• **THE TASK**
Scan the records below. Copy every line in which the word "Refusal" appears.

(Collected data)
-------------------------

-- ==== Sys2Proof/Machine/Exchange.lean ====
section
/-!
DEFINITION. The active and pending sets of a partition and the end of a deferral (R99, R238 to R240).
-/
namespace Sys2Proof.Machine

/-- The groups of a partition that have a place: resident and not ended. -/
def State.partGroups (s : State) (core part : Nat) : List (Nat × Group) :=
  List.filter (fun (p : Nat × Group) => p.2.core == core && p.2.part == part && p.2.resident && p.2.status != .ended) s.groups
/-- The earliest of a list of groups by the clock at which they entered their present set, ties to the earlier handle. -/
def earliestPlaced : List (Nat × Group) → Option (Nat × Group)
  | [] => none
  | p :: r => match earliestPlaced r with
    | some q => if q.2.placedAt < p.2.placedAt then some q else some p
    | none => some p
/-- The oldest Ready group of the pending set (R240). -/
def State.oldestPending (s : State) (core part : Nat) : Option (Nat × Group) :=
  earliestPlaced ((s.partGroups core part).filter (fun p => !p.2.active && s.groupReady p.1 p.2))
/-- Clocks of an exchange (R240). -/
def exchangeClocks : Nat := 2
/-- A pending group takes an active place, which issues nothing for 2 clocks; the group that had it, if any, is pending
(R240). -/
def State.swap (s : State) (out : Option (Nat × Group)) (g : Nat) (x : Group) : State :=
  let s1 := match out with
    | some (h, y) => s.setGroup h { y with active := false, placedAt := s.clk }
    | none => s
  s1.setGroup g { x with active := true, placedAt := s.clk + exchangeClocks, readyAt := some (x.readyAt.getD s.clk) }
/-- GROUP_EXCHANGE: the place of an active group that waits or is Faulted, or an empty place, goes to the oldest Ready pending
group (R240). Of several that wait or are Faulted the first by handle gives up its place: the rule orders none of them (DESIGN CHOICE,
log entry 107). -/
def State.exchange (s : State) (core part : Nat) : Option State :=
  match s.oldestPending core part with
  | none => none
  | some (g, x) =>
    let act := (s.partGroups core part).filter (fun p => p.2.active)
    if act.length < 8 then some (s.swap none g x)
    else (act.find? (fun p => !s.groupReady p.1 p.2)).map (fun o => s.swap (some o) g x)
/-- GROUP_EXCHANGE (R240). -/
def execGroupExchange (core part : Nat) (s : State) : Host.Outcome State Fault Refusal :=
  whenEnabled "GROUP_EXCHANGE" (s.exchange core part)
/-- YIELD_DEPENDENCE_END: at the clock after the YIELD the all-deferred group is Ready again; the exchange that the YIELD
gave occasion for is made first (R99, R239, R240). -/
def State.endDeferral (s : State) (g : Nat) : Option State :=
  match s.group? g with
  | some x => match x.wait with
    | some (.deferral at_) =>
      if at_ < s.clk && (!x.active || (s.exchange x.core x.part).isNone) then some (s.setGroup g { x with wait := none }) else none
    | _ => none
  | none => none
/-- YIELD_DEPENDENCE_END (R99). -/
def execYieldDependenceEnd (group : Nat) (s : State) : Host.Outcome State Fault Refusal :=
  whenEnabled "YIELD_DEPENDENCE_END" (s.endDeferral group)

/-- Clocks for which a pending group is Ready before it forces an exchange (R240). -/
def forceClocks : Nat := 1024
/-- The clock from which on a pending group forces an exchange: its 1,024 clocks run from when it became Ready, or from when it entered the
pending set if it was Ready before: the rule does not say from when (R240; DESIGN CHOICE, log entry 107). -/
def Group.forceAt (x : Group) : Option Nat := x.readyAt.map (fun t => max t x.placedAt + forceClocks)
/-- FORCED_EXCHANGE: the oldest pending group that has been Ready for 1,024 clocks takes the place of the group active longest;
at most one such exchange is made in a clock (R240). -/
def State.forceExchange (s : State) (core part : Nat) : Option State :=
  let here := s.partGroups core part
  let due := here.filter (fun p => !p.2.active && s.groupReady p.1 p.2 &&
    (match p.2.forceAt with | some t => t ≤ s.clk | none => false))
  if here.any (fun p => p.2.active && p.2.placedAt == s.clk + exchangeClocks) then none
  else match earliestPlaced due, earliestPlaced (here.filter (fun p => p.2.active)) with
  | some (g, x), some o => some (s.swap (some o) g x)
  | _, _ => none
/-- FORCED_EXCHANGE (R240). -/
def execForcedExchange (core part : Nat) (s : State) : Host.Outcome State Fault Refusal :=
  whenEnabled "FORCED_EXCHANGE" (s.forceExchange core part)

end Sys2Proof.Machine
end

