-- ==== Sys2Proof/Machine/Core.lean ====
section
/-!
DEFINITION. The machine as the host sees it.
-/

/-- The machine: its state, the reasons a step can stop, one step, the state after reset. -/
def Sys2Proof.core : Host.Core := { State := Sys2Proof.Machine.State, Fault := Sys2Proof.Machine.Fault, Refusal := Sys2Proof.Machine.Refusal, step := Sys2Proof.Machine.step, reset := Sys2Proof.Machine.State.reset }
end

-------------------------

• **RESPONSE TO THIS TASK**
def execGroupExchange (core part : Nat) (s : State) : Host.Outcome State Fault Refusal :=
def execYieldDependenceEnd (group : Nat) (s : State) : Host.Outcome State Fault Refusal :=
def execForcedExchange (core part : Nat) (s : State) : Host.Outcome State Fault Refusal :=
def Sys2Proof.core : Host.Core := { State := Sys2Proof.Machine.State, Fault := Sys2Proof.Machine.Fault, Refusal := Sys2Proof.Machine.Refusal, step := Sys2Proof.Machine.step, reset := Sys2Proof.Machine.State.reset }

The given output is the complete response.